Can you break down your instructions a little. I cannot follow them. I would really appreciate it as this is driving me insane.


----------



## WaterSprite

Am assuming you don't have Vista...

When you have a word doc open, go to the view menu and in the drop down menu from there, go to the page layout option (there will also be normal/online layout and other such options).  When you do that, the margins will appear at the top and side of the doc and you can move them by dragging them whichever way you want.

Am using MS word for Mac, but from using all manner of different versions previously, I believe this menu is the same.  Let me know if this doesn't work and, if it doesn't, let me know what options you have under the "View" menu.

sprite


----------



## television

WaterSprite said:


> Am assuming you don't have Vista...
> 
> When you have a word doc open, go to the view menu and in the drop down menu from there, go to the page layout option (there will also be normal/online layout and other such options). When you do that, the margins will appear at the top and side of the doc and you can move them by dragging them whichever way you want.
> 
> Am using MS word for Mac, but from using all manner of different versions previously, I believe this menu is the same. Let me know if this doesn't work and, if it doesn't, let me know what options you have under the "View" menu.
> 
> sprite


 
I do have Vista


----------



## WaterSprite

Argh:-(  then I know it's all wonky/strange and I haven't used much of Vista at all.  Is there any "View" menu?

Sprite


----------



## europhile

Here you go, television:





Click the *Microsoft Office Button (top left)*, and then click *Word Options*.
Click *Advanced*, and then click the *Show text boundaries* check box under *Show document content*.The page margins appear in your document as dotted lines.


----------



## television

You pointed me back to view and I got it from there. There is a check box for ruler in view. I checked it and PRESTO. Happy days. Cheers

And Europhile thanks for the help, but again its Vista. And thanks also GLOWIN THE DAR


----------



## europhile

That just shows the ruler (I think).  The method I mention above gives you the text boundaries.


----------



## WaterSprite

who got the kudos?  Me or europhile? 

P.s. just saw last response - overlap with europhile!


----------



## television

europhile said:


> That just shows the ruler (I think).

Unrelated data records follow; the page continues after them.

-- ==== Sys2Proof/Laws/Keeps/Power.lean ====
section
/-! SUPPORT. What the functions of `Machine/Power.lean` keep: the queue of commands, and the canonical form of memory and registers. -/

set_option linter.unusedTactic false
set_option linter.unreachableTactic false

namespace Sys2Proof.Machine

theorem keeps_feHalt {z0 : State} (s : State) (hk : Keeps z0 s) : Keeps z0 (feHalt s) := by
  delta feHalt
  repeat' first
    | with_reducible
        first
          | assumption | exact Keeps.refl _ | apply keeps_modFe | apply keeps_modNuc | apply keeps_State_wrb
          | apply keeps_tdiStop | apply keeps_calFrontEndLost
    | intro _
    | split
    | dsimp only

theorem keeps_bank1Lost {z0 : State} (s : State) (hk : Keeps z0 s) : Keeps z0 (bank1Lost s) := by
  delta bank1Lost
  repeat' first
    | with_reducible
        first
          | assumption | exact Keeps.refl _ | apply keeps_ownLaneFault | apply keeps_raise | apply keeps_shtBankLost
          | apply keeps_feHalt
    | intro _
    | split
    | dsimp only

theorem keeps_suspendClear {z0 : State} (s : State) (hk : Keeps z0 s) : Keeps z0 (suspendClear s) := by
  delta suspendClear
  repeat' first
    | with_reducible
        first
          | assumption | exact Keeps.refl _ | apply keeps_modMram | apply keeps_setSectorStatus
    | intro _
    | split
    | refine keeps_of_eq (by assumption) ?_
    | refine keeps_of_eq3 (by assumption) ?_
    | dsimp only

theorem keeps_stopDevice {z0 : State} (s : State) (hk : Keeps z0 s) : Keeps z0 (stopDevice s) := by
  delta stopDevice
  repeat' first
    | with_reducible
        first
          | assumption | exact Keeps.refl _ | apply keeps_foldl | apply keeps_foldl2 | apply keeps_ite
          | apply keeps_ite2 | apply keeps_ite3 | apply keeps_modHost | apply keeps_modSht | apply keeps_modEj
          | apply keeps_State_wr | apply keeps_setLane | apply keeps_State_modEjp | apply keeps_ejDisarm
          | apply keeps_cellsStop | apply keeps_setFrlState | apply keeps_portDown | apply keeps_visCtrlEffect
          | apply keeps_feHalt | apply keeps_suspendClear
    | intro _
    | split
    | dsimp only

theorem keeps_openSecure {z0 : State} (s : State) (hk : Keeps z0 s) : Keeps z0 (openSecure s) := by
  delta openSecure
  repeat' first
    | with_reducible
        first
          | assumption | exact Keeps.refl _ | apply keeps_ite | apply keeps_ite2 | apply keeps_ite3
          | apply keeps_State_wrb | apply keeps_raise | apply keeps_zeroKeys | apply keeps_cntInc
          | apply keeps_stopDevice
    | intro _
    | split
    | refine keeps_of_eq (by assumption) ?_
    | refine keeps_of_eq3 (by assumption) ?_
    | dsimp only

theorem keeps_openDebug {z0 : State} (s : State) (secure : Bool) (hk : Keeps z0 s) : Keeps z0 (openDebug s secure) := by
  delta openDebug
  repeat' first
    | with_reducible
        first
          | assumption | exact Keeps.refl _ | apply keeps_ite | apply keeps_ite2 | apply keeps_ite3
          | apply keeps_State_wrb | apply keeps_openSecure
    | intro _
    | split
    | dsimp only

theorem keeps_dbgCloseEffect {z0 : State} (s : State) (v : Word) (hk : Keeps z0 s) : Keeps z0 (dbgCloseEffect s v) := by
  delta dbgCloseEffect
  repeat' first
    | with_reducible
        first
          | assumption | exact Keeps.refl _ | apply keeps_ite | apply keeps_ite2 | apply keeps_ite3
          | apply keeps_modPav | apply keeps_State_wrf
    | intro _
    | split
    | dsimp only

theorem keeps_setBank {z0 : State} (s : State) (b : Fin 2) (v : BankState) (hk : Keeps z0 s) : Keeps z0 (setBank s b v) :=
    by
  delta setBank
  repeat' first
    | with_reducible
        first
          | assumption | exact Keeps.refl _ | apply keeps_ite | apply keeps_ite2 | apply keeps_ite3
          | apply keeps_modPower | apply keeps_State_wrf | apply keeps_State_wrb
    | intro _
    | split
    | dsimp only

theorem keeps_releaseReset {z0 : State} (s : State) (role : BitVec 2) (recover : Bool) (hk : Keeps z0 s) : Keeps z0
    (releaseReset s role recover) := by
  delta releaseReset
  repeat' first
    | with_reducible
        first
          | assumption | exact Keeps.refl _ | apply keeps_ite | apply keeps_ite2 | apply keeps_ite3
          | apply keeps_modPower | apply keeps_modRst | apply keeps_modPav | apply keeps_State_wrf
          | apply keeps_State_wrb
    | intro _
    | split
    | dsimp only

theorem keeps_banksOff {z0 : State} (s : State) (hk : Keeps z0 s) : Keeps z0 (banksOff s) := by
  delta banksOff
  repeat' first
    | with_reducible
        first
          | assumption | exact Keeps.refl _ | apply keeps_setBank
    | intro _
    | split
    | dsimp only

theorem keeps_softResetEffect {z0 : State} (s : State) (v : Word) (hk : Keeps z0 s) : Keeps z0 (softResetEffect s v) := by
  delta softResetEffect
  repeat' first
    | with_reducible
        first
          | assumption | exact Keeps.refl _ | apply keeps_ite | apply keeps_ite2 | apply keeps_ite3
          | apply keeps_deviceReset
    | intro _
    | split
    | dsimp only

end Sys2Proof.Machine
end

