-- ==== Sys2Proof/Laws/Keeps/Service.lean ====
section
/-! SUPPORT. What the functions of `Machine/Service.lean` keep: the queue of commands, and the canonical form of memory and registers. -/

set_option linter.unusedTactic false
set_option linter.unreachableTactic false

namespace Sys2Proof.Machine

theorem keeps_orderShutter {z0 : State} (s : State) (lane : Nat) (r : ReplyTo) (hk : Keeps z0 s) : Keeps z0 (orderShutter
    s lane r) := by
  delta orderShutter
  repeat' first
    | with_reducible
        first
          | assumption | exact Keeps.refl _ | apply keeps_ite | apply keeps_ite2 | apply keeps_ite3
          | apply keeps_shtRequest | apply keeps_carryStart
    | intro _
    | split
    | dsimp only

theorem keeps_sendProbe {z0 : State} (s : State) (path : Nat) (hk : Keeps z0 s) : Keeps z0 (sendProbe s path) := by
  delta sendProbe
  repeat' first
    | with_reducible
        first
          | assumption | exact Keeps.refl _ | apply keeps_ite | apply keeps_ite2 | apply keeps_ite3
          | apply keeps_modRing | apply keeps_sendProtected
    | intro _
    | split
    | dsimp only

theorem keeps_takeoverDeclined {z0 : State} (s : State) (hk : Keeps z0 s) : Keeps z0 (takeoverDeclined s) := by
  delta takeoverDeclined
  repeat' first
    | with_reducible
        first
          | assumption | exact Keeps.refl _ | apply keeps_modRing | apply keeps_modSvc | apply keeps_raise
    | intro _
    | split
    | dsimp only

theorem keeps_ownReports {z0 : State} (s : State) (hk : Keeps z0 s) : Keeps z0 (ownReports s) := by
  delta ownReports
  repeat' first
    | with_reducible
        first
          | assumption | exact Keeps.refl _ | apply keeps_foldl | apply keeps_foldl2 | apply keeps_modErr
          | apply keeps_errLog | apply keeps_reportEvent
    | intro _
    | split
    | dsimp only

theorem keeps_takeOver {z0 : State} (s : State) (hk : Keeps z0 s) : Keeps z0 (takeOver s) := by
  delta takeOver
  repeat' first
    | with_reducible
        first
          | assumption | exact Keeps.refl _ | apply keeps_modRing | apply keeps_modSvc | apply keeps_State_wrf
          | apply keeps_State_wrb | apply keeps_raise | apply keeps_setSess | apply keeps_loadStore
          | apply keeps_setCtValid | apply keeps_errLogStart | apply keeps_meterUp | apply keeps_newEpoch
          | apply keeps_ownReports
    | intro _
    | split
    | dsimp only

end Sys2Proof.Machine
end

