@[simp] theorem State.modSvc_regs (s : State) (f : SvcSt → SvcSt) : (s.modSvc f).regs = s.regs := rfl
@[simp] theorem State.modSvc_mem (s : State) (f : SvcSt → SvcSt) : (s.modSvc f).mem = s.mem := rfl
@[simp] theorem State.modSvc_ct (s : State) (f : SvcSt → SvcSt) : (s.modSvc f).ct = s.ct := rfl
@[simp] theorem State.modSvc_ctArmed (s : State) (f : SvcSt → SvcSt) : (s.modSvc f).ctArmed = s.ctArmed := rfl
@[simp] theorem State.modSvc_free (s : State) (f : SvcSt → SvcSt) : (s.modSvc f).free = s.free := rfl
@[simp] theorem State.modSvc_out (s : State) (f : SvcSt → SvcSt) : (s.modSvc f).out = s.out := rfl
@[simp] theorem State.modSvc_pending (s : State) (f : SvcSt → SvcSt) : (s.modSvc f).pending = s.pending := rfl
@[simp] theorem State.modSvc_power (s : State) (f : SvcSt → SvcSt) : (s.modSvc f).power = s.power := rfl
@[simp] theorem State.modSvc_rst (s : State) (f : SvcSt → SvcSt) : (s.modSvc f).rst = s.rst := rfl
@[simp] theorem State.modSvc_core (s : State) (f : SvcSt → SvcSt) : (s.modSvc f).core = s.core := rfl
@[simp] theorem State.modSvc_ms (s : State) (f : SvcSt → SvcSt) : (s.modSvc f).ms = s.ms := rfl
@[simp] theorem State.modSvc_mram (s : State) (f : SvcSt → SvcSt) : (s.modSvc f).mram = s.mram := rfl
@[simp] theorem State.modSvc_queues (s : State) (f : SvcSt → SvcSt) : (s.modSvc f).queues = s.queues := rfl
@[simp] theorem State.modSvc_gate (s : State) (f : SvcSt → SvcSt) : (s.modSvc f).gate = s.gate := rfl
@[simp] theorem State.modSvc_err (s : State) (f : SvcSt → SvcSt) : (s.modSvc f).err = s.err := rfl
@[simp] theorem State.modSvc_lanes (s : State) (f : SvcSt → SvcSt) : (s.modSvc f).lanes = s.lanes := rfl
@[simp] theorem State.modSvc_host (s : State) (f : SvcSt → SvcSt) : (s.modSvc f).host = s.host := rfl
@[simp] theorem State.modSvc_pav (s : State) (f : SvcSt → SvcSt) : (s.modSvc f).pav = s.pav := rfl
@[simp] theorem State.modSvc_fe (s : State) (f : SvcSt → SvcSt) : (s.modSvc f).fe = s.fe := rfl
@[simp] theorem State.modSvc_sht (s : State) (f : SvcSt → SvcSt) : (s.modSvc f).sht = s.sht := rfl
@[simp] theorem State.modSvc_nuc (s : State) (f : SvcSt → SvcSt) : (s.modSvc f).nuc = s.nuc := rfl
@[simp] theorem State.modSvc_tdi (s : State) (f : SvcSt → SvcSt) : (s.modSvc f).tdi = s.tdi := rfl
@[simp] theorem State.modSvc_cal (s : State) (f : SvcSt → SvcSt) : (s.modSvc f).cal = s.cal := rfl
@[simp] theorem State.modSvc_fab (s : State) (f : SvcSt → SvcSt) : (s.modSvc f).fab = s.fab := rfl
@[simp] theorem State.modSvc_vis (s : State) (f : SvcSt → SvcSt) : (s.modSvc f).vis = s.vis := rfl
@[simp] theorem State.modSvc_key (s : State) (f : SvcSt → SvcSt) : (s.modSvc f).key = s.key := rfl
@[simp] theorem State.modSvc_eng (s : State) (f : SvcSt → SvcSt) : (s.modSvc f).eng = s.eng := rfl
@[simp] theorem State.modSvc_ej (s : State) (f : SvcSt → SvcSt) : (s.modSvc f).ej = s.ej := rfl
@[simp] theorem State.modSvc_ring (s : State) (f : SvcSt → SvcSt) : (s.modSvc f).ring = s.ring := rfl
@[simp] theorem State.modSvc_met (s : State) (f : SvcSt → SvcSt) : (s.modSvc f).met = s.met := rfl
@[simp] theorem State.modSvc_fw (s : State) (f : SvcSt → SvcSt) : (s.modSvc f).fw = s.fw := rfl
@[simp] theorem State.modSvc_svc (s : State) (f : SvcSt → SvcSt) : (s.modSvc f).svc = f s.svc := rfl

end Sys2Proof.Machine
end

The method I mention above gives you the text boundaries.


 
Ruler is all I needed, what are text bounderies?


----------



## europhile

Gives you the outline of a big box on the page (only shows on screen), for example, one inch from each of the four sides into which the text will fit.  Works in Print View.  It's very useful.


----------



## europhile

Yeah, I've got Vista too, television.  You'll find a lot of the Options when you click that Office button on the top left and go into Word Options.  I don't think that many of them are accessible through the regular toolbars.  2007 is very different from previous versions - as you've discovered.


----------



## television

WaterSprite said:


> who got the kudos? Me or europhile?
> 
> P.s. just saw last response - overlap with europhile!


 
Kudus goes to you Warersprite. You lead a horse to water so to speak


----------



## television

europhile said:


> Yeah, I've got Vista too, television. You'll find a lot of the Options when you click that Office button on the top left and go into Word Options. I don't think that many of them are accessible through the regular toolbars. 2007 is very different from previous versions - as you've discovered.


 
Nice one europhile. that opened something new for me there. have got what you are talking about now. Why you think this is a good feature. Can you give me a practical example?


----------



## europhile

Off the top of my head, if you're inserting text boxes or picture boxes, it makes them much easier to line up.  There's also "gridlines" under the view menu, but you could only really use gridlnes if you had a load of text and/or picture boxes as they make it difficult to see text on the page.  Click on "gridlines" under "view" to see what I mean.


----------



## europhile

[broken link removed]


----------



## television

europhile said:


> Off the top of my head, if you're inserting text boxes or picture boxes, it makes them much easier to line up. There's also "gridlines" under the view menu, but you could only really use gridlnes if you had a load of text and/or picture boxes as they make it difficult to see text on the page. Click on "gridlines" under "view" to see what I mean.


 
thanks for that good to know.


----------